- Large-scale satellite data has shown that while large trees expand their crown during the dry season, small trees drop leaves – possibly due to limited light availability in the shaded understory. A new study finds that tree response to dry weather is far more complex, influenced by exposure to the sun and root depth.
- Detailed measurements of leaf growth and leaf loss during the annual dry season and extreme drought events shows that small trees respond differently to water deprivation depending on their surrounding environment – shaded trees gain leaves but exposed trees tend to lose them, a possible sign of dehydration stress.
- Two novel study approaches revealed a complex pattern of leaf growth and loss in response to dry weather: ground-based lidar imaging that produced high-resolution 2D image slices of forest structure, and statistical division of data based on an understory tree’s distance from the canopy top, rather than from the ground up.
- Losing leaves could spell death for individual trees, but these small-scale changes can also impact transpiration and have consequences for regional weather patterns and regional climate change. Also, importantly, degraded forests, with many open clearings, could be less resilient to worsening Amazon drought.
Small trees in the Amazon rainforest understory are more vulnerable to drought than their larger counterparts, but their fate depends on their local environment, according to a study published in New Phytologist.
Marielle Smith from Michigan State University and an international team of researchers used hand-held lidar to complete monthly surveys of the surface area of leaves at different heights in Tapajós National Forest in Pará state in the Brazil Amazon between 2010 and 2017 to obtain their results. The portable lidar instrument uses a laser to map the leaves in the forest canopy in two-dimensional slices up through the forest structure.
Across the whole forest, they found that trees in the upper canopy tended to gain leaves during the dry season and lose them again in the wet season, whereas trees in the lower canopy showed the opposite behavior. This opposing trend between the upper and lower canopies matches the results of a previous satellite-based study of seasonal changes in leaf area, and is thought to be due to limited light availability in the lower canopy.
However, a closer look at the patterns of leaf growth and loss in different micro-environments within the forest ecosystem revealed a more complex pattern.

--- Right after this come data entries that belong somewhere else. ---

/-- A turn whose lookup reads an uncorrectable bucket does what it does with the bucket wiped (R62, R71); an injection
armed for the bucket then spoils way 0 of it, the lowest the turn has written (R152; DEDUCED, log 22). -/
abbrev GoesOnWiped (s : State) (row : Instr) (home : Nat) (metBy : Requester) (minute : Option Nat) : Prop :=
  ∃ u t v, Wiped s u home metBy minute ∧ exec row u = .next t ∧ exec row s = .next v
    ∧ (s.integrity.armed.map (·.target) ≠ some (.bucket home) → v = t)
    ∧ ∀ m, s.integrity.armed = some ⟨.bucket home, m⟩ →
      (v.bucket home).ways = (t.bucket home).ways.set 0 { (t.bucket home).ways.get 0 with
          check := match m with | .single => .single | .double => .double }
        ∧ (v.bucket home).state = (t.bucket home).state ∧ (∀ b, b ≠ home → v.bucket b = t.bucket b)
        ∧ v = { t with dir := { t.dir with buckets := v.dir.buckets } }

/-- The kit of a record command that starts a full search when its lookup cannot be trusted (R65, R82). -/
def RecordCommand.seeks : RecordCommand → Option KitId
  | .topUp kit _ | .adjust kit _ | .suspend kit | .resume kit | .changeClass kit _ | .retire kit | .readRecord kit =>
    some kit
  | _ => none

/-- The kit a record command's turn looks up (R82). -/
def RecordCommand.looksUp : RecordCommand → Option KitId
  | .enrol kit _ _ => some kit
  | .restore i => some i.kit
  | c => c.seeks

/-- The record commands that need the station minute: ENROL, TOP UP, ADJUST, SUSPEND, RESUME and RESTORE (R81). -/
def RecordCommand.needsMinute (c : RecordCommand) : Bool := c.code ∈ [0x10#8, 0x11, 0x12, 0x13, 0x14, 0x18]

/-- The check-in at the head of the queue, with the next turn CHECK-IN's and no search of its own in flight. -/
abbrev CheckInNext (s : State) (a : Arrival) (rest : List Arrival) : Prop :=
  Memory.wf s ∧ s.link.queue = a :: rest ∧ s.engine.checkInSearch = none ∧ s.arbiter = some .checkIn

/-- A check-in has been served on a live slot found for it, by a turn that read `minute` at its start. With the slot
undamaged and the clock RUNNING the record of the ordinary check-in turn is written and a grant with the issued serial
as written is handed over; otherwise the record stays and a KEEP grant with the serial as read is handed over (R105,
R106, R113). `rest` is what the arrival queue then holds. -/
abbrev CheckInLeaves (s t : State) (minute : Option Nat) (a : Arrival) (slot : Nat) (rest : List Arrival)
    (looked : Option Nat) : Prop :=
  let r := s.reading slot
  let tag := s.tagRead slot
  let c := s.tariffClass r.cls
  let handed := fun g => ({ s with link := { s.link with queue := rest, inService := some a } }.handOver g a).link
  t.port = s.port ∧ t.engine.checkInSearch = none ∧ t.engine.held = s.engine.held
    ∧ t.engine.commandSearch = s.engine.commandSearch ∧ t.link.queue = rest ∧ t.link.inService = none ∧
    match tag.damaged, minute with
    | false, some now =>
      let r' := checkedInRecord tag.lifecycle r a.checkIn c now
      let st := (standingOf false tag.lifecycle r' c.grace (some now)).getD .keep
      TurnLeaves s t slot { tag with marked := r'.marks.any } r' .written looked .checkIn minute
        ∧ t.link = handed ⟨a.checkIn.kit, r'.issued, st, grantMinutes st r'.expiry now,
            grantGrace st r'.expiry c.grace now, a.checkIn.serial⟩
    | _, _ => TurnLeaves s t slot tag r .read looked .checkIn minute
        ∧ t.link = handed ⟨a.checkIn.kit, r.issued, .keep, 0, 0, a.checkIn.serial⟩

/-- A held command that names a kit has been carried out on the live slot its search found, as on a slot its lookup
finds (R66, R82): CLOCK_UNSET, RECORD_DAMAGED, the command's own refusals, or its effect. A command that names no kit
has no search and is answered NOT_FOUND. -/
def ServesCommand (s t : State) (slot : Nat) (c : RecordCommand) : Prop :=
  let tag := s.tagRead slot
  let r := s.reading slot
  let cl := s.tariffClass r.cls
  let answers := fun (tag' : Tag) (r' : Record) (access : BodyAccess) (st : Status) (fields : List Byte) =>
    CommandLeaves s t slot tag' r' access none c.code st fields
  let refused := fun st => answers tag r .read st []
  let credit := fun (now : Nat) (res : Option CreditResult) => match res with
    | none => refused .creditFull
    | some res => answers { tag with lifecycle := res.account.lc, marked := true } res.account.r .written .ok
        (creditBytes res (res.account.standing cl.grace now))
  match c, s.now with
  | .readRecord _, clock => answers tag r .read .ok (imageBytes (recordImage slot tag r
      (standingOf tag.damaged tag.lifecycle r cl.grace clock)))
  | .retire _, _ => (∀ b, s.evacuatingBank = some b → 0 < s.liveIn b) → Retires s t slot none 0x16
  | .changeClass _ cls, clock =>
    let r' := { r with cls := cls.toNat, marks := { r.marks with changed := true } }
    if tag.damaged then refused .recordDamaged
    else if tag.lifecycle = .owned then refused .wrongLifecycle
    else if (s.tariffClass cls.toNat).price = 0 then refused .classClosed
    else answers { tag with marked := true } r' .written .ok
      [cls, standingCode (standingOf false tag.lifecycle r' (s.tariffClass cls.toNat).grace clock)]
  | .topUp _ amount, some now =>
    if tag.damaged then refused .recordDamaged
    else if tag.lifecycle = .owned then refused .wrongLifecycle
    else if cl.price = 0 then refused .classClosed
    else credit now (topUp ⟨tag.lifecycle, r⟩ cl amount.toNat now)
  | .adjust _ minutes, some now =>
    let m := minutes.toInt
    if tag.damaged then refused .recordDamaged
    else if tag.lifecycle = .owned then refused .wrongLifecycle
    else credit now (if 0 < m then adjustUp ⟨tag.lifecycle, r⟩ cl m.natAbs now
      else some (adjustDown ⟨tag.lifecycle, r⟩ cl m.natAbs now))
  | .suspend _, some now =>
    let a := suspendAccount ⟨tag.lifecycle, r⟩ cl now
    if tag.damaged then refused .recordDamaged
    else if tag.lifecycle ≠ .enrolled ∧ tag.lifecycle ≠ .running then refused .wrongLifecycle
    else answers { tag with lifecycle := .suspended, marked := true } a.r .written .ok
      (beBytes 3 (a.r.frozen.getD 0) ++ [tag.lifecycle.code] ++ beBytes 3 a.r.reserve ++ [0x05#8])
  | .resume _, some now =>
    let a := resumeAccount ⟨tag.lifecycle, r⟩ cl now
    if tag.damaged then refused .recordDamaged
    else if tag.lifecycle ≠ .suspended then refused .wrongLifecycle
    else answers { tag with lifecycle := a.lc, marked := true } a.r .written .ok
      ([a.lc.code] ++ beBytes 4 a.r.expiry ++ beBytes 3 a.r.reserve ++ [standingCode (a.standing cl.grace now)])
  | .topUp _ _, none | .adjust _ _, none | .suspend _, none | .resume _, none => refused .clockUnset
  | _, _ => refused .notFound

/-- The row is a turn of the record engine that the arbiter grants to requester `g` (R78): the work that requester then
has (log 1). -/
abbrev IsTurnOf (s : State) (i : Instr) (g : Requester) : Prop :=
  let search := match g with
    | .checkIn => s.engine.checkInSearch
    | .command => s.engine.commandSearch
    | _ => none
  s.arbiter = some g ∧
    (i = .commandTurn ∧ g = .command ∧ s.engine.held ≠ none ∧ search = none
      ∨ i = .checkInTurn ∧ g = .checkIn ∧ s.link.queue ≠ [] ∧ search = none
      ∨ i = .searchStep ∧ (∃ se, search = some se ∧ se.found = none)
      ∨ i = .usingTurn ∧ (∃ se slot, search = some se ∧ se.found = some slot)
      ∨ i = .sweepVisit ∧ g = .sweep ∨ i = .evacuationMove ∧ g = .evacuation)

/-- A sweep visit has been made at slot `p` (R139, R144): one credit is used, the position moves past the slot, and a
pass ends where the position moves from 4,095 to 0, at slots passed over or at this visit. -/
abbrev SweepMoves (s t : State) (p : Nat) : Prop :=
  t.sweep.rate = s.sweep.rate ∧ t.sweep.credits = s.sweep.credits - 1 ∧ t.sweep.position = (p + 1) % 4096
    ∧ t.sweep.pass = (if p < s.sweep.position ∨ p = 4095 then s.sweep.pass + 1 else s.sweep.pass)

/-- A credit change of a record, but for its money and minutes and for lapse noted (R37): the awaiting serial is armed at
the issued serial plus 1 and CHANGED is set; the kit, its class, its serials, its last check-in and drift, silence noted
and the other marks are as they were. -/
abbrev CreditChanged (before after : Record) : Prop :=
  after.awaiting = some (before.issued + 1) ∧ after.marks = { before.marks with changed := true }
    ∧ after.kit = before.kit ∧ after.cls = before.cls ∧ after.issued = before.issued
    ∧ after.acknowledged = before.acknowledged ∧ after.lastCheckIn = before.lastCheckIn ∧ after.drift = before.drift
    ∧ after.silenceNoted = before.silenceNoted

/-- Lapse noted after a credit change: cleared when the standing is then CREDIT, else as it was (R37). -/
def Account.lapseLeft (a : Account) (noted : Bool) (grace now : Nat) : Bool :=
  noted && decide (a.standing grace now ≠ some .credit)

/-- Minutes `m` have been placed: as many as the room to the horizon takes, in the expiry, or, of a SUSPENDED record, in
the frozen credit, where a prior lifecycle ENROLLED becomes RUNNING when any are (R44, R45). -/
abbrev PlacesMinutes (lc : Lifecycle) (before after : Record) (m applied now horizon : Nat) : Prop :=
  let base := max before.expiry now
  let frozen := before.frozen.getD 0
  (lc ≠ .suspended → applied = min m (now + horizon - base) ∧ after.expiry = base + applied
      ∧ after.frozen = before.frozen ∧ after.prior = before.prior)
    ∧ (lc = .suspended → applied = min m (horizon - frozen) ∧ after.expiry = before.expiry
      ∧ after.frozen = some (frozen + applied)
      ∧ after.prior = (if 0 < applied ∧ before.prior = some .enrolled then some .running else before.prior))

/-- At most one bank is EVACUATING, and it holds a live slot (R155, R158). -/
abbrev State.evacuationHolds (s : State) : Prop :=
  ∀ b, (s.bank b).state = .evacuating → s.evacuatingBank = some b ∧ 0 < s.liveIn b
    ∧ ∀ x, x ≠ b → (s.bank x).state ≠ .evacuating

/-- The record command held has passed the port's BAD_VALUE checks (R80, R81). -/
abbrev State.heldInRange (s : State) : Prop := ∀ c, s.engine.held = some c → c.badValue = false

/-- The prior lifecycle of a record body is absent, ENROLLED or RUNNING (R1, R92). -/
abbrev Record.priorHolds (r : Record) : Prop := r.prior = none ∨ r.prior = some .enrolled ∨ r.prior = some .running

/-- Every body's prior lifecycle is absent, ENROLLED or RUNNING (R1). -/
abbrev State.priorsHold (s : State) : Prop :=
  ∀ slot, (s.body slot).stored.priorHolds ∧ (s.body slot).written.priorHolds

/-- The pointers of the record engine name slots (R12, R18). -/
abbrev RecordEngine.pointersInRange (e : RecordEngine) : Prop := e.allocPtr < 4096 ∧ e.fetchCursor < 4096

/-- The parameter bytes a known command code has, none for a code the part does not know (section 11.2). -/
def commandLength (code : Nat) : Option Nat :=
  if code ∈ [0x1B, 0x23, 0x2B, 0x31, 0x32, 0x33, 0x34, 0x39, 0x40, 0x41, 0x50, 0x51, 0x53, 0x54] then some 0
  else if code ∈ [0x29, 0x2A, 0x38, 0x3A, 0x52] then some 1
  else if code ∈ [0x17, 0x1A, 0x21, 0x22] then some 2
  else if code ∈ [0x42, 0x43] then some 3
  else if code ∈ [0x13, 0x14, 0x16, 0x19, 0x20] then some 4
  else if code = 0x15 then some 5
  else if code ∈ [0x11, 0x12] then some 7
  else if code = 0x10 then some 9
  else if code = 0x30 then some 10
  else if code = 0x28 then some 12
  else if code = 0x18 then some 47
  else none

/-- A kit id that names no kit (R4). -/
abbrev NoKit (kit : KitId) : Prop := kit = 0 ∨ kit = 0xFFFFFFFF#32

“What was exciting for us was that because we’re using a ground-based lidar system, the resolution of our data is very high and so we were able to break the lower canopy into two parts,” said Smith: small trees in the lower canopy shaded by larger trees, and small trees in forest clearings exposed directly to the sun. The researchers found that it was actually the small trees exposed to high sunlight levels in forest openings that lost leaves during dry periods, while shaded trees added to their leaf area in synchrony with the larger canopy trees above them.